ColossalAI
ColossalAI copied to clipboard
[BUG]: Chat train_sft.py SupervisedDataset: TypeError: __init__() got an unexpected keyword argument 'max_length'
Error Message:
ninja: no work to do.
Loading extension module fused_optim...
Traceback (most recent call last):
File "/workspace/ColossalAI/applications/Chat/examples/train_sft.py", line 187, in
train(args)
File "/workspace/ColossalAI/applications/Chat/examples/train_sft.py", line 107, in train
train_dataset = SupervisedDataset(tokenizer=tokenizer,
TypeError: init() got an unexpected keyword argument 'max_length'
False
Emitting ninja build file /root/.cache/colossalai/torch_extensions/torch1.12_cu11.3/build.ninja...

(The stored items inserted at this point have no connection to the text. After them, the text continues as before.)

/-- From s to t a point at rest whose record was x has become LOST by a detection change (R127, R128): cause, LOST raised and
counted, no waiting entry left, a first LOST point halts a hump, and the planner waits for the point. -/
def LostAtRest (s t : State) (p : PointIx) (x : Point) (n r : Bool) : Prop :=
  t.yard.pointOf p =
      some { x with
        state := .lost (if proves n r = none then .detectionLost else .unexpectedMove), detectN := n, detectR := r } ∧
    Raised t.yard (.point p) 1 ∧ t.yard.waitingOf p = none ∧
    (∀ w, s.yard.waitingOf p = some w → w.claim = .manual → Raised t.yard (.point p) 3) ∧
    t.yard.control.lost = s.yard.control.lost + 1 ∧
    (s.mode = .humping → s.yard.control.lost = 0 →
      t.mode = .halted ∧ t.yard.control.halt = s.yard.control.halt ||| reasonBit 4 ∧ Raised t.yard .device 1) ∧
    (s.mode ≠ .humping ∨ s.yard.control.lost ≠ 0 → t.mode = s.mode) ∧
    (s.yard.waiting = [] → t.yard.drive = s.yard.drive ∧ t.yard.slotsInUse = s.yard.slotsInUse ∧
      ∀ a h rest leg, s.yard.planOf p = some a → s.yard.queueOf p = h :: rest → s.ladder.config p ≠ none →
        (s.yard.startedAt h.slot).bind (fun z => z.legAt p) = some leg →
        planned t.yard p = some (.waitingPoint, some h.slot, some leg)) ∧
    t.yard.lead = s.yard.lead ∧ t.yard.sections = s.yard.sections ∧ t.yard.queues = s.yard.queues ∧
    t.yard.crest = s.yard.crest

/-- From s to t a point RETURNING to its origin, with no waiting entry, has proved it (R127, R136): FAULTY with its bar kept,
drive lines and slot free, FAULTY raised, and a cut at the head of its queue that needs the other leg diverted (R148, R149). -/
def ReturnCompleted (s t : State) (p : PointIx) (x : Point) (origin : Leg) (n r : Bool) : Prop :=
  t.yard.pointOf p = some { x with state := .faulty origin .throwFailed, detectN := n, detectR := r } ∧
    (∀ l, Table.look t.yard.drive (driveLine p l) = false) ∧ Raised t.yard (.point p) 2 ∧
    t.yard.control = { s.yard.control with permit := t.yard.control.permit } ∧
    t.yard.lead = s.yard.lead ∧ t.yard.sections = s.yard.sections ∧ t.yard.queues = s.yard.queues ∧
    t.yard.crest = s.yard.crest ∧
    (s.yard.waiting = [] →
      t.yard.slotsInUse = s.yard.slotsInUse - 1 ∧ t.yard.waiting = [] ∧
      (∀ q, q ≠ p → t.yard.pointOf q = s.yard.pointOf q) ∧
      (s.yard.queueOf p = [] → t.yard.slots = s.yard.slots) ∧
      ∀ a h rest c z leg f, s.yard.planOf p = some a → s.yard.queueOf p = h :: rest → s.ladder.config p ≠ none →
        s.yard.cutAt h.slot = some c → c.onLadder = true → c.started = some z → z.legAt p = some leg → leg ≠ origin →
        s.ladder.fallback p origin = some f →
        t.yard.startedAt h.slot = some (divertedTo s.ladder z p f .pointUnavailable) ∧ Raised t.yard (.cut h.slot) 4 ∧
          planned t.yard p = some (.diverted, some h.slot, some origin) ∧
          AxlesMoved s.yard t.yard z.resolved f c.axles)

/-- The rows of the table of detection changes but the completion of a throw (R127, R128, R136). -/
def DetectionRows : Prop :=
  ∀ (line : LineIx) (p : PointIx) (s : State) (n r : Bool), (Table.look s.lines line).due = true →
    (Table.look s.lines line).role = .detectN p ∨ (Table.look s.lines line).role = .detectR p →
    n = roleLevel (takeDue s.lines (.point p)) (.detectN p) → r = roleLevel (takeDue s.lines (.point p)) (.detectR p) →
    ∃ t, exec (.filteredTransition line) s = .next t ∧ t.lines = takeDue s.lines (.point p) ∧ t.heads = s.heads ∧
      (s.yard.pointOf p = none → SettledFrom { s with lines := t.lines } s.yard t) ∧
      ∀ x, s.yard.pointOf p = some x →
        (∀ m, x.state.lie = some m → proves n r = some m → LevelsStored s t p x n r) ∧
        (∀ m, x.state.lie = some m → proves n r ≠ some m → LostAtRest s t p x n r) ∧
        (∀ l origin expiry kind, x.state = .moving l origin expiry kind → proves n r ≠ some l →
          LevelsStored s t p x n r) ∧
        (∀ origin expiry kind, x.state = .returning origin expiry kind →
          (proves n r ≠ some origin → LevelsStored s t p x n r) ∧
          (proves n r = some origin → s.yard.waitingOf p = none → ReturnCompleted s t p x origin n r)) ∧
        (∀ c, x.state = .lost c → LevelsStored s t p x n r)

/-- A completed throw, with what follows it whatever queue and list the point has: its state, its drive lines, its slot, then the
arbiter, then the planner (R130, R132, R135, R146). -/
def ThrowCompletion : Prop :=
  ∀ (line : LineIx) (p : PointIx) (s : State) (x : Point) (target origin : Leg) (expiry : Instant) (kind : ThrowKind)
    (n r : Bool), (Table.look s.lines line).due = true →
    (Table.look s.lines line).role = .detectN p ∨ (Table.look s.lines line).role = .detectR p →
    n = roleLevel (takeDue s.lines (.point p)) (.detectN p) → r = roleLevel (takeDue s.lines (.point p)) (.detectR p) →
    s.yard.pointOf p = some x → x.state = .moving target origin expiry kind → proves n r = some target →
    ∃ (t : State) (w : Yard), exec (.filteredTransition line) s = .next t ∧
      w = { s.yard with
        points := Table.put s.yard.points p (some { x with state := .proved target, detectN := n, detectR := r }),
        drive := Table.put (Table.put s.yard.drive (driveLine p .N) false) (driveLine p .R) false,
        slotsInUse := s.yard.slotsInUse - 1 } ∧
      SettledFrom { s with lines := takeDue s.lines (.point p) } ((w.arbitrate s.env).evaluate s.env p) t

/-- From y to z an axle that belongs to no cut has come into the lead (R52). -/
def UnlistedInLead (y z : Yard) : Prop :=
  ∀ x, y.lead = some x →
    (x.state = .disturbed → z.lead = some { x with count := min (x.count + 1) 255 }) ∧
    (x.state ≠ .disturbed → BecameDisturbed y z .lead x .unlisted (min (x.count + 1) 255))

/-- From y to z a further axle of the cut in a slot has come into the lead (R49, R52). -/
def FurtherInLead (y z : Yard) (i : SlotIx) : Prop :=
  ∀ x, y.lead = some x →
    (x.state = .disturbed ∨ (∀ o ∈ x.occupants, o.slot ≠ i) → UnlistedInLead y z) ∧
    ∀ (pre post : List Occupant) (o : Occupant), x.state ≠ .disturbed → x.occupants = pre ++ o :: post →
      (∀ p ∈ pre, p.slot ≠ i) → o.slot = i →
      (x.count < 255 →
        z.lead = some { x with count := axlesIn (pre ++ { o with entered := o.entered + 1 } :: post),
                               occupants := pre ++ { o with entered := o.entered + 1 } :: post }) ∧
      (255 ≤ x.count → BecameDisturbed y z .lead x .overcount x.count)

/-- The gap timer as a crest passage starts it (R94; the marks by log entries 7 and 8, DEDUCED). -/
def gapFrom (l : Ladder) (pass : Passage) : GapTimer :=
  { origin := pass.instant, expiry := pass.instant + BitVec.ofNat 32 (10 * l.consts.gIn), longAgo := pass.longAgo }

/-- A PENDING marker at the head of the list is REACHED in z and HOLD_REACHED raised (R102). -/
def MarkerJudged (y z : Yard) : Prop :=
  ∀ j rest n, y.pendingList = j :: rest → Table.look y.slots j = some (.hold n false) →
    Table.look z.slots j = some (.hold n true) ∧ Raised z .device 2

/-- A downhill axle at C in ENTERING (R91): tally, the cut's axles counted, the lead, and then the count reached (R93) or the
timer restarted (R94). A cut that this axle loses leaves an ABSORBING crest (R98), whose absorption ends at once where the count
is reached (log entry 17, DEDUCED). -/
def FurtherCrestAxle : Prop :=
  ∀ (e : Env) (y : Yard) (pass : Passage) (i : SlotIx) (x : Entry) (c : Cut) (z0 : Started), pass.direction = .downhill →
    y.crest.state = .entering i x → y.cutAt i = some c → c.state = .entering → c.started = some z0 →
    ∃ z c' z', y.deliver e crestHead pass = z ∧ FurtherInLead y z i ∧ z.pendingList = y.pendingList ∧
      z.crest.nextOrder = y.crest.nextOrder ∧
      z.cutAt i = some c' ∧ c'.started = some z' ∧ z'.crestAxles = x.tally + 1 ∧ c'.axles = c.axles ∧ c'.number = c.number ∧
      (∀ s, y.lead = some s → s.state = .disturbed ∨ ((∃ o ∈ s.occupants, o.slot = i) ∧ s.count < 255) →
        c'.state ≠ .lost ∧ z' = { z0 with crestAxles := x.tally + 1 }) ∧
      (∀ s, y.lead = some s → s.state ≠ .disturbed → (∃ o ∈ s.occupants, o.slot = i) → 255 ≤ s.count →
        c'.state = .lost) ∧
      (x.tally + 1 ≠ x.target →
        z.crest.timer = some (gapFrom e.ladder pass) ∧ z.crest.previous = y.crest.previous ∧
        (c'.state ≠ .lost → c'.state = .entering ∧ z.crest.state = .entering i { x with tally := x.tally + 1 }) ∧
        (c'.state = .lost → z.crest.state = .absorbing (some i) { x with tally := x.tally + 1 })) ∧
      (x.tally + 1 = x.target →
        z.crest.state = .idle ∧ z.crest.timer = none ∧ MarkerJudged y z ∧
        (c'.state ≠ .lost → c'.state = .rolling ∧ z.crest.previous =
          some { slot := i, number := x.number, instant := pass.instant, longAgo := pass.longAgo }) ∧
        (c'.state = .lost → z.crest.previous = none))

/-- A downhill axle at C in ABSORBING (R99, R100). -/
def AbsorbedAxle : Prop :=
  ∀ (e : Env) (y : Yard) (pass : Passage) (slot : Option SlotIx) (x : Entry), pass.direction = .downhill →
    y.crest.state = .absorbing slot x →
    ∃ z, y.deliver e crestHead pass = z ∧ (∀ i, slot = some i → FurtherInLead y z i) ∧ (slot = none → UnlistedInLead y z) ∧
      z.pendingList = y.pendingList ∧ z.crest.nextOrder = y.crest.nextOrder ∧
      (x.tally + 1 ≠ x.target →
        z.crest.state = .absorbing slot { x with tally := x.tally + 1 } ∧ z.crest.timer = some (gapFrom e.ladder pass) ∧
        z.crest.previous = y.crest.previous) ∧
      (x.tally + 1 = x.target →
        z.crest.state = .idle ∧ z.crest.timer = none ∧ z.crest.previous = none ∧ MarkerJudged y z)

/-- A downhill axle at C that belongs to no cut: the crest is IDLE, and the mode is STANDBY or no PENDING cut stands at the head
of the list (R90, R101). -/
def UnlistedCrestAxle : Prop :=
  ∀ (e : Env) (y : Yard) (pass : Passage), pass.direction = .downhill → y.crest.state = .idle →
    y.control.mode = .standby ∨
      (∀ i rest c, y.pendingList = i :: rest → y.cutAt i = some c → c.state ≠ .pending) →
    ∃ z, y.deliver e crestHead pass = z ∧ UnlistedInLead y z ∧ z.crest = { y.crest with previous := none } ∧
      z.pendingList = y.pendingList ∧
      ∀ j n b, Table.look y.slots j = some (.hold n b) → Table.look z.slots j = some (.hold n b)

Building extension module cpu_adam...
Allowing ninja to set a default number of workers... (overridable by setting the environment variable MAX_JOBS=N)
ninja: no work to do.
Loading extension module cpu_adam...
False
WARNING:torch.distributed.elastic.multiprocessing.api:Sending process 1160 closing signal SIGTERM
WARNING:torch.distributed.elastic.multiprocessing.api:Sending process 1162 closing signal SIGTERM
ERROR:torch.distributed.elastic.multiprocessing.api:failed (exitcode: 1) local_rank: 0 (pid: 1159) of binary: /opt/conda/bin/python
Traceback (most recent call last):
File "/opt/conda/bin/torchrun", line 33, in
sys.exit(load_entry_point('torch==1.12.1', 'console_scripts', 'torchrun')())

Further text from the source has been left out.